I thought I smelled something strong on his breath, but it may have been from me.
“Henry,” I shook him gently and he turned to me, his eyes drawn long on his face, “do you want to get on home, to get out of here?” Henry stared at me, eyes dull and stupefied, as if cowed into simplicity. “Just tell me and we can go.”
It was obvious to me that Henry needed to leave. Something had perturbed him, had stirred or shaken him and I doubt even he could have then put a name or finger on it. I then thought of Mona and desperately wanted him to deny it, to say that he was alright, or even better, that he might leave on his own. These thoughts were followed by silent curses to myself which galled me sufficiently to act properly.
“Henry, let's get you home, okay? We'll make some tea and chat until you feel better, okay?” I spoke to him like a child, or perhaps a drunk, of which he was neither. He noticed this and stiffened.
“I can go, Lex, you can stay. I'm ready to leave but you're not.” Strength returned to him and he began to stand.
“No Henry, we go together.” Words I both thank and regret. I may have gone on happy and ignorant if it were not for those words.

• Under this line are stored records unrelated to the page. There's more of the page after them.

-- ==== Sys2Proof/Tests/Slice0.lean ====
section
/-! SUPPORT. Tests on values that the spec gives, and for every statement with hypotheses a witness that meets
them. The source of each expected value stands in the test's comment. -/

set_option Elab.async false

namespace Sys2Proof.Tests

open Sys2Proof Sys2Proof.Machine

/-! ### Helpers -/

/-- The n bytes whose digits the numeral v writes, first byte first. -/
def hx (n v : Nat) : Bytes := (List.range n).map (fun i => BitVec.ofNat 8 (v / 256 ^ (n - 1 - i)))

/-- An idle instance with `CAP` = 256, these bytes in IN, KEY and IV, `IN_LEN` the length of the input. -/
def load (input key iv : Bytes) (keyLen ivLen : Nat) : State :=
  { State.reset with
    mem := { key := cellsFrom 0 key, iv := (cellsFrom 0 iv).filter (fun c => c.2 != 0#8),
             inp := cellsFrom 0 input, out := [] }
    inLen := BitVec.ofNat 32 input.length
    keyLen := BitVec.ofNat 32 keyLen
    ivLen := BitVec.ofNat 32 ivLen }

/-- An idle instance with nothing loaded and this declared input length. -/
def declared (inLen keyLen ivLen : Nat) : State :=
  { State.reset with inLen := BitVec.ofNat 32 inLen, keyLen := BitVec.ofNat 32 keyLen,
                     ivLen := BitVec.ofNat 32 ivLen }

/-- The key K1 of spec/95_test_vectors.md. -/
def k1 : Bytes := hx 32 0x000102030405060708090a0b0c0d0e0f101112131415161718191a1b1c1d1e1f
/-- The key KS. -/
def ks : Bytes := hx 32 0x8d1e8a86bbf2cb0fe3a1b993ee22b2ab2a1b96628b6460b3e05207475ae88db4
/-- The IV IVS. -/
def ivs : Bytes := hx 16 0x000102030405060708090a0b0c0d0e0f
/-- The plaintext PS. -/
def ps : Bytes := hx 32 0x5061756c20467265616b792c20616e64206372616369206576656e206d6f7265
/-- The ciphertext CS. -/
def cs : Bytes := hx 48
  0x06927f2ac414514246fd0b806fd9aecface8157e9e6ded7bb1ffb1cf904bd89cc66076102870a0d08a4843c868754c08
/-- Sixteen bytes 0x00, the IV of reset. -/
def iv0 : Bytes := List.replicate 16 0x00#8

/-- STATUS and the bytes of the result after one step that completes the word w, from the state s. -/
def ran (w : Nat) (s : State) : Option (Word × Bytes) :=
  match step (s.withFetchWord 32 w) with
  | .next t => some (t.status, t.mem.out.map Prod.snd)
  | .fault _ => none
  | .refused _ => none

/-- The state after a command, or the state before it where the command gives none. -/
def after (i : Instr) (s : State) : State :=
  match exec i s with
  | .next t => t
  | .fault _ => s
  | .refused _ => s

/-- The state with this STATUS word, latency and list of inputs. -/
def pending (s : State) (status : Word) (latency : Nat) (inputs : List Input) : State :=
  { s with status := status, latency := latency, inputs := inputs }

/-! ### Well-formedness: an ill-formed term for each check -/

theorem test_wf_zero_field : zeroFieldOk 0x00000101#32 = false := by decide
theorem test_wf_opcode_zero : opcodeOk 0x00000000#32 = false := by decide
theorem test_wf_opcode_above : opcodeOk 0x0000000B#32 = false := by decide
theorem test_wf_word : wordOk 0xFFFFFFFF#32 = false := by decide
theorem test_wf_cap_low : capOk 255 = false := by decide
theorem test_wf_cap_high : capOk (2 ^ 24 + 1) = false := by decide
theorem test_wf_key_load : keyLoadOk (List.replicate 31 0#8) = false := by decide
theorem test_wf_iv_load : ivLoadOk (List.replicate 15 0#8) = false := by decide

/-! ### Decoding: the ten words of R81, written out, and the illegal words of V90 to V92b -/

theorem test_decode_hexenc : decode 0x00000001#32 = .ok .hexenc := by decide
theorem test_decode_hexdec : decode 0x00000002#32 = .ok .hexdec := by decide
theorem test_decode_pad : decode 0x00000003#32 = .ok .pad := by decide
theorem test_decode_unpad : decode 0x00000004#32 = .ok .unpad := by decide
theorem test_decode_ciphenc : decode 0x00000005#32 = .ok .ciphenc := by decide
theorem test_decode_ciphdec : decode 0x00000006#32 = .ok .ciphdec := by decide
theorem test_decode_encrypt : decode 0x00000007#32 = .ok .encrypt := by decide
theorem test_decode_decrypt : decode 0x00000008#32 = .ok .decrypt := by decide
theorem test_decode_encryptx : decode 0x00000009#32 = .ok .encryptx := by decide
theorem test_decode_decryptx : decode 0x0000000A#32 = .ok .decryptx := by decide
theorem test_decode_zero : decode 0x00000000#32 = .error .unassignedOpcode := by decide
theorem test_decode_above : decode 0x0000000B#32 = .error .unassignedOpcode := by decide
theorem test_decode_zero_field : decode 0x00000101#32 = .error .nonZeroField := by decide
theorem test_decode_ones : decode 0xFFFFFFFF#32 = .error .nonZeroField := by decide
theorem test_decode_table_word : decodeTableWord 32 0x0000000A = some .decryptx := by decide
theorem test_decode_table_word_illegal : decodeTableWord 32 0x0100000A = none := by decide

/-! ### The functions of the cipher -/

/-- R140's examples. -/
theorem test_field : xtime 0x57#8 = 0xAE#8 ∧ xtime 0xAE#8 = 0x47#8 ∧ gfMul 0x57#8 0x13#8 = 0xFE#8 ∧
    gfMul 0x57#8 0x83#8 = 0xC1#8 := by decide

/-- R141's and R142's examples. -/
theorem test_sbox : sbox 0x53#8 = 0xed#8 ∧ invSbox 0xed#8 = 0x53#8 := by decide

/-- R145's table of round constants. -/
theorem test_round_constants : (List.range 7).map (fun j => rc (j + 1)) =
    [0x01#8, 0x02#8, 0x04#8, 0x08#8, 0x10#8, 0x20#8, 0x40#8] := by decide

/-- R147's worked example: w[8] to w[15], and w[56] to w[59]. -/
theorem test_key_expansion :
    ((keyExpansion (hx 32 0x603deb1015ca71be2b73aef0857d77811f352c073b6108d72d9810a30914dff4)).drop 8).take 8 =
      [hx 4 0x9ba35411, hx 4 0x8e6925af, hx 4 0xa51a8b5f, hx 4 0x2067fcde,
       hx 4 0xa8b09c1a, hx 4 0x93d194cd, hx 4 0xbe49846e, hx 4 0xb75d5b9a] ∧
    (keyExpansion (hx 32 0x603deb1015ca71be2b73aef0857d77811f352c073b6108d72d9810a30914dff4)).drop 56 =
      [hx 4 0xfe4890d1, hx 4 0xe6188d0b, hx 4 0x046df344, hx 4 0x706c631e] := by decide +kernel

/-- R150: the flat order agrees with the formula `s'[r + 4c] = s[r + 4*((c + r) mod 4)]`. -/
theorem test_shift_rows_order : shiftRowsOrder =
    (List.range 16).map (fun j => j % 4 + 4 * ((j / 4 + j % 4) % 4)) := by decide

/-- R150: the inverse order undoes the order. -/
theorem test_inv_shift_rows_order : invShiftRowsOrder.map (fun j => shiftRowsOrder.getD j 0) = List.range 16 ∧
    invShiftRows (shiftRows ivs) = ivs := by decide

/-- R151's example column. -/
theorem test_mix_column : mixColumn 0xdb#8 0x13#8 0x53#8 0x45#8 = [0x8e#8, 0x4d#8, 0xa1#8, 0xbc#8] := by decide

/-- R158: the states of round 1. -/
theorem test_round_one :
    subBytes (hx 16 0x00102030405060708090a0b0c0d0e0f0) = hx 16 0x63cab7040953d051cd60e0e7ba70e18c ∧
    shiftRows (hx 16 0x63cab7040953d051cd60e0e7ba70e18c) = hx 16 0x6353e08c0960e104cd70b751bacad0e7 ∧
    mixColumns (hx 16 0x6353e08c0960e104cd70b751bacad0e7) = hx 16 0x5f72641557f5bc92f7be3b291db9f91a ∧
    addRoundKey (hx 16 0x5f72641557f5bc92f7be3b291db9f91a) (keyExpansion k1) 1 =
      hx 16 0x4f63760643e0aa85efa7213201a4e705 := by decide +kernel

/-- R158: the block cipher's example, both ways. -/
theorem test_aes_example :
    aesEncBlock (keyExpansion k1) (hx 16 0x00112233445566778899aabbccddeeff) =
      hx 16 0x8ea2b7ca516745bfeafc49904b496089 ∧
    aesDecBlock (keyExpansion k1) (hx 16 0x8ea2b7ca516745bfeafc49904b496089) =
      hx 16 0x00112233445566778899aabbccddeeff := by decide +kernel

/-- R100, R102: the 22 accepted codes and their neighbours. -/
theorem test_hex_digits :
    (List.range 256).filter (fun c => (hexVal (BitVec.ofNat 8 c)).isSome) =
      List.range' 0x30 10 ++ List.range' 0x41 6 ++ List.range' 0x61 6 ∧
    hexVal 0x41#8 = some 10#8 ∧ hexVal 0x61#8 = some 10#8 ∧ hexVal 0x39#8 = some 9#8 := by decide +kernel

/-! ### The commands, one step each -/

/-- V10. -/
theorem test_hexenc_digits : ran 0x01 (load (hx 5 0x0001abff10) k1 iv0 32 16) =
    some (0x00000002#32, hx 10 0x30303031616266663130) := by decide +kernel
/-- V96: 129 bytes do not fit. -/
theorem test_hexenc_capacity : ran 0x01 (declared 129 0 16) = some (0x00007206#32, []) := by decide +kernel
/-- V12. -/
theorem test_hexdec_mixed_case : ran 0x02 (load (hx 8 0x4465616442454546) k1 iv0 32 16) =
    some (0x00000002#32, hx 4 0xdeadbeef) := by decide +kernel
/-- V14: the source's example is of odd length and has a bad digit: the length is reported. -/
theorem test_hexdec_odd_first : ran 0x02 (load (hx 5 0x61623a7a31) k1 iv0 32 16) =
    some (0x00001106#32, []) := by decide +kernel
/-- V20. -/
theorem test_pad_one_byte : ran 0x03 (load [0x41#8] k1 iv0 32 16) =
    some (0x00000002#32, hx 16 0x410f0f0f0f0f0f0f0f0f0f0f0f0f0f0f) := by decide +kernel
/-- V21: the empty input. -/
theorem test_pad_empty : ran 0x03 (load [] k1 iv0 32 16) =
    some (0x00000002#32, List.replicate 16 0x10#8) := by decide +kernel
/-- V25. -/
theorem test_unpad : ran 0x04 (load (hx 4 0x41030303) k1 iv0 32 16) =
    some (0x00000002#32, [0x41#8]) := by decide +kernel
/-- V34: the byte at index 1 differs. -/
theorem test_unpad_mismatch : ran 0x04 (load (hx 4 0x41020303) k1 iv0 32 16) =
    some (0x00003506#32, []) := by decide +kernel
/-- V53: two equal blocks give different ciphertext blocks. -/
theorem test_ciphenc_chains : ran 0x05 (load (List.replicate 32 0x00#8) k1 iv0 32 16) =
    some (0x00000002#32,
      hx 32 0xf29000b62a499fd0a9f39a6add2e7780d4e96925c0bfcffb52f8a187ee774aab) := by decide +kernel
/-- V49: both lengths wrong, the key's is reported. -/
theorem test_ciphenc_key_first : ran 0x05 (load iv0 k1 iv0 0 0) = some (0x00002106#32, []) := by decide +kernel
/-- V6: three blocks under KS and IVS, the padding left on. -/
theorem test_ciphdec_three_blocks : ran 0x06 (load cs ks ivs 32 16) =
    some (0x00000002#32, ps ++ List.replicate 16 0x10#8) := by decide +kernel
/-- V50. -/
theorem test_ciphdec_iv_length : ran 0x06 (load iv0 k1 iv0 32 15) = some (0x00002206#32, []) := by decide +kernel
/-- V2: the source's scenario, raw. -/
theorem test_encrypt_scenario : ran 0x07 (load ps ks ivs 32 16) = some (0x00000002#32, cs) := by decide +kernel
/-- V98: 256 bytes do not fit, also with no key loaded. -/
theorem test_encrypt_capacity_first : ran 0x07 (declared 256 0 16) = some (0x00007206#32, []) := by decide +kernel
/-- V61: the wrong key, found by the padding. -/
theorem test_decrypt_wrong_key :
    ran 0x08 (load (hx 16 0x9f3b7504926f8bd36e3118e903a4cd4a) (k1.map (fun b => b + 1#8)) iv0 32 16) =
      some (0x00003306#32, []) := by decide +kernel
/-- V9: 17 bytes, with no key loaded. -/
theorem test_decrypt_length_first :
    ran 0x08 (load (hx 17 0x303132333435363738393a3b3c3d3e3f40) [] iv0 0 0) =
      some (0x00001406#32, []) := by decide +kernel
/-- R192's example: the empty plaintext as text. -/
theorem test_encryptx_empty : ran 0x09 (load [] k1 iv0 32 16) =
    some (0x00000002#32, List.replicate 32 0x30#8 ++ [0x3A#8] ++
      hx 32 0x3966336237353034393236663862643336653331313865393033613463643461) := by decide +kernel
/-- V97: 96 bytes do not fit. -/
theorem test_encryptx_capacity : ran 0x09 (declared 96 32 16) = some (0x00007206#32, []) := by decide +kernel
/-- V89b, with an IV window and `IV_LEN` that play no part. -/
theorem test_decryptx_good : ran 0x0A (load (List.replicate 32 0x30#8 ++ [0x3A#8] ++
      hx 32 0x3438666633396665346334386237353664306130643432653435316433393434) k1 ivs 32 5) =
    some (0x00000002#32, [0x41#8]) := by decide +kernel
/-- V86: the split is at the first delimiter. -/
theorem test_decryptx_two_delimiters : ran 0x0A (load (List.replicate 32 0x30#8 ++ [0x3A#8] ++
      List.replicate 16 0x30#8 ++ [0x3A#8] ++ List.replicate 15 0x30#8) k1 iv0 32 16) =
    some (0x00001206#32, []) := by decide +kernel
/-- V93: the illegal word is reported before the capacity. -/
theorem test_illegal_before_capacity : ran 0x00 (declared 300 0 16) = some (0x00006106#32, []) := by
  decide +kernel
/-- V94b: `IN_LEN` = 2^32 - 1. -/
theorem test_capacity_any_length : ran 0x02 (declared 0xFFFFFFFF 0 16) = some (0x00007106#32, []) := by
  decide +kernel

/-- The step runs the word placed by `withFetchWord` as the first command after reset. -/
theorem test_first_step : step (State.reset.withFetchWord 32 0x03) =
    exec .pad (State.reset.withFetchWord 32 0x03) := rfl

/-! ### Transactions -/

/-- The replies after one transaction, or none where it stops. -/
def replies (x : Txn) (s : State) : Option (List Reply) :=
  match serveTxn x s with
  | .next t => some t.replies
  | .fault _ => none
  | .refused _ => none

/-- V100: registers and IV after reset. -/
theorem test_reset_reads : [Txn.rd32 0x04, .rd32 0x08, .rd32 0x0C, .rd32 0x10, .rd32 0x14, .rd32 0x18, .rd32 0x00,
      .rd8 0x60, .rd8 0x6F].map (fun x => replies x State.reset) =
    [some [.word 0#32], some [.word 0#32], some [.word 0#32], some [.word 0#32], some [.word 16#32],
      some [.word 256#32], some [.word 0#32], some [.byte 0#8], some [.byte 0#8]] := by decide
/-- V101, R54, R57: writes to read-only locations change nothing. -/
theorem test_read_only : serveTxn (.wr32 0x04 0xFFFFFFFF#32) State.reset = .next State.reset ∧
    serveTxn (.wr32 0x18 0x1000#32) State.reset = .next State.reset ∧
    serveTxn (.wr8 0x2000000 0xAA#8) State.reset = .next State.reset := ⟨rfl, rfl, rfl⟩
/-- V104: what is not admitted is refused. -/
theorem test_not_admitted : serveTxn (.rd8 0x04) State.reset = .refused (.byteOfRegister 0x04) ∧
    serveTxn (.wr32 0x1000000 0#32) State.reset = .refused (.wordOfWindow 0x1000000) ∧
    serveTxn (.rd32 0x02) State.reset = .refused (.misalignedWord 0x02) ∧
    serveTxn (.rd32 0x1C) State.reset = .refused (.unmapped 0x1C) ∧
    serveTxn (.rd8 0x70) State.reset = .refused (.unmapped 0x70) ∧
    serveTxn (.wr8 0x1000100 0#8) State.reset = .refused (.unmapped 0x1000100) ∧
    serveTxn (.rd8 0x2000100) State.reset = .refused (.unmapped 0x2000100) ∧
    serveTxn (.otherWidth 16 0x00) State.reset = .refused (.otherWidth 16 0x00) :=
  ⟨rfl, rfl, rfl, rfl, rfl, rfl, rfl, rfl⟩
/-- V105: the last byte of each window, for both ends of the range of `CAP`. -/
theorem test_last_bytes : windowAt 256 0x10000FF = some (.inp, 255) ∧ windowAt 256 0x20000FF = some (.out, 255) ∧
    windowAt 256 0x5F = some (.key, 31) ∧ windowAt 256 0x6F = some (.iv, 15) ∧
    windowAt (2 ^ 24) 0x1FFFFFF = some (.inp, 2 ^ 24 - 1) ∧
    windowAt (2 ^ 24) 0x2FFFFFF = some (.out, 2 ^ 24 - 1) := by decide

Mona came over to me and rested her hand on my shoulder, I started at her touch, then leaned my head such that my cheek grazed the back of her hand. An electric shiver ran from my cheek through to my toes and I sighed. I busied myself with adieux and the light talk of future plans, found Jessica whom Henry and I both thanked, then Mona kissed me goodnight at the door and we parted.

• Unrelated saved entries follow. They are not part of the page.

-- ==== Sys2Proof/Machine/Reserved.lean ====
section
/-! DEFINITION. RTI and RES, the reserved opcodes: no-ops that emit a diagnostic event (44_reserved.md). -/

namespace Sys2Proof.Machine

/-- RTI (R190): the fetch increment is the only architectural change; the diagnostic shows `ir` (R192, log 17). -/
def execRti (low : BitVec 12) (s : State) : Host.Outcome State Fault Refusal :=
  .next (s.emitMalformed (encode (.rti low)))

/-- RES (R191): as RTI. -/
def execRes (low : BitVec 12) (s : State) : Host.Outcome State Fault Refusal :=
  .next (s.emitMalformed (encode (.res low)))

end Sys2Proof.Machine
end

Henry's anxiety gave his walk jolted and skittered, and he reminded me of my brother after he had been hit by a car while cycling. Then, like now, he had spoken in quiet phrases that did not connect into clear thoughts or sentences, but carried a strange, foreign poetry. Words about light and smells, about the strange odours (he said it that way, as if I could hear something old or unfamiliar in his voice) that people carried with them. For a while, he spoke almost clearly of the old characteristics of people, the way we once stayed in place and could identify one another by accent and smell; he sounded increasingly distant, as if he himself were traveling somewhere across a sea or a vast mountain range while his body remained behind, walking next to me in the cloud-laden night. It occurred to me—after we made our way to his apartment where I prepared tea and sat with him, wanting to focus on something besides Mona and the way her hands danced—that he sounded like the receiving end of a radio transmission, he spoke from a different setting, reporting to me what he considered about him.

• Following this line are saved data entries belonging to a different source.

-- ==== Sys2Proof/Machine/Effects.lean ====
section
/-! DEFINITION. What each instruction may read and write, row by row as the spec tabulates it (R22, R28, R51). The whole-machine
statements are in these terms. A TRAP term here is one with a vector that selects no service. -/

namespace Sys2Proof.Machine

/-- "GPR read" of R22. -/
def readRegs : Instr → List Reg
  | .addReg _ sr1 sr2 | .andReg _ sr1 sr2 => [sr1, sr2]
  | .addImm _ sr1 _ | .andImm _ sr1 _ => [sr1]
  | .notReg _ sr => [sr]
  | .jmp baseR | .jsrr baseR => [baseR]
  | .ret => [.r7]
  | .ldr _ baseR _ => [baseR]
  | .st sr _ | .sti sr _ => [sr]
  | .str sr baseR _ => [sr, baseR]
  | .out | .puts | .putsp => [.r0]
  | .br _ _ | .jsr _ | .ld _ _ | .ldi _ _ | .lea _ _ | .rti _ | .res _ | .trap _ | .getc | .inChar | .halt => []

/-- "GPR written" of R22. -/
def writtenRegs : Instr → List Reg
  | .addReg dr _ _ | .andReg dr _ _ | .addImm dr _ _ | .andImm dr _ _ | .notReg dr _ => [dr]
  | .ld dr _ | .ldi dr _ | .lea dr _ | .ldr dr _ _ => [dr]
  | .jsr _ | .jsrr _ | .trap _ | .out | .puts | .putsp | .halt => [.r7]
  | .getc | .inChar => [.r7, .r0]
  | .br _ _ | .jmp _ | .ret | .st _ _ | .sti _ _ | .str _ _ _ | .rti _ | .res _ => []

/-- "COND written" of R22: the register whose new value the flag update is given (R28), if any (R29). -/
def flagSource : Instr → Option Reg
  | .addReg dr _ _ | .andReg dr _ _ | .addImm dr _ _ | .andImm dr _ _ | .notReg dr _ => some dr
  | .ld dr _ | .ldi dr _ | .lea dr _ | .ldr dr _ _ => some dr
  | .getc | .inChar => some .r0
  | .br _ _ | .jmp _ | .ret | .jsr _ | .jsrr _ | .st _ _ | .sti _ _ | .str _ _ _ | .rti _ | .res _ | .trap _ | .out
  | .puts | .putsp | .halt => none

/-- The cell an instruction stores to, by the address function its meaning uses; `s` is the state after the fetch
increment (R51: only ST, STI and STR write memory). -/
def storeAddress (i : Instr) (s : State) : Option Word :=
  match i with
  | .st _ off9 => some (s.pcRel9 off9)
  | .sti _ off9 => some (s.pcIndirect9 off9)
  | .str _ baseR off6 => some (s.baseOff6 baseR off6)
  | .addReg _ _ _ | .addImm _ _ _ | .andReg _ _ _ | .andImm _ _ _ | .notReg _ _ | .br _ _ | .jmp _ | .ret | .jsr _
  | .jsrr _ | .ld _ _ | .ldi _ _ | .ldr _ _ _ | .lea _ _ | .rti _ | .res _ | .trap _ | .getc | .out | .puts
  | .inChar | .putsp | .halt => none

end Sys2Proof.Machine
end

I said very little and had difficulty discerning his words, hushed and garbled as they were. Eventually, he calmed down and began to look more directly at me before beginning to nod off. We finished the tea and I helped him into bed but he became anxious again so I left the room, confused and sobering, only then beginning to connect the worrisome behavior with something that might be wrong. I resolved to return the next day and check on Henry, hopefully find him in better, more explicable spirits. When I heard steady breathing in the other room, I made my move to leave.
Just outside the door, a young woman came out and looked around suddenly, wobbling somewhat. She had long, auburn hair that swung with her scanning movements.
“Have you seen a guy leave recently?”
“I just came out here.”
She looked far away down the street and whispered, a little loudly, “Too bad,” and she swung around and scaled the stairs again. I wondered at her concern, her comment, then chuckled to myself. I stumbled to undo the lock on my bicycle around the side of the building and heard someone leave the apartment, the door clanking back into place. This person whom I could not see ran, loudly, clumsily down the street away from me. I finally left, biking in the opposite direction than the runner, thinking lightly to myself that perhaps the young woman's pursuit was more earnest, or perhaps she and her quarry had missed one another and now he was leaving. Both, I later learned, were wrong.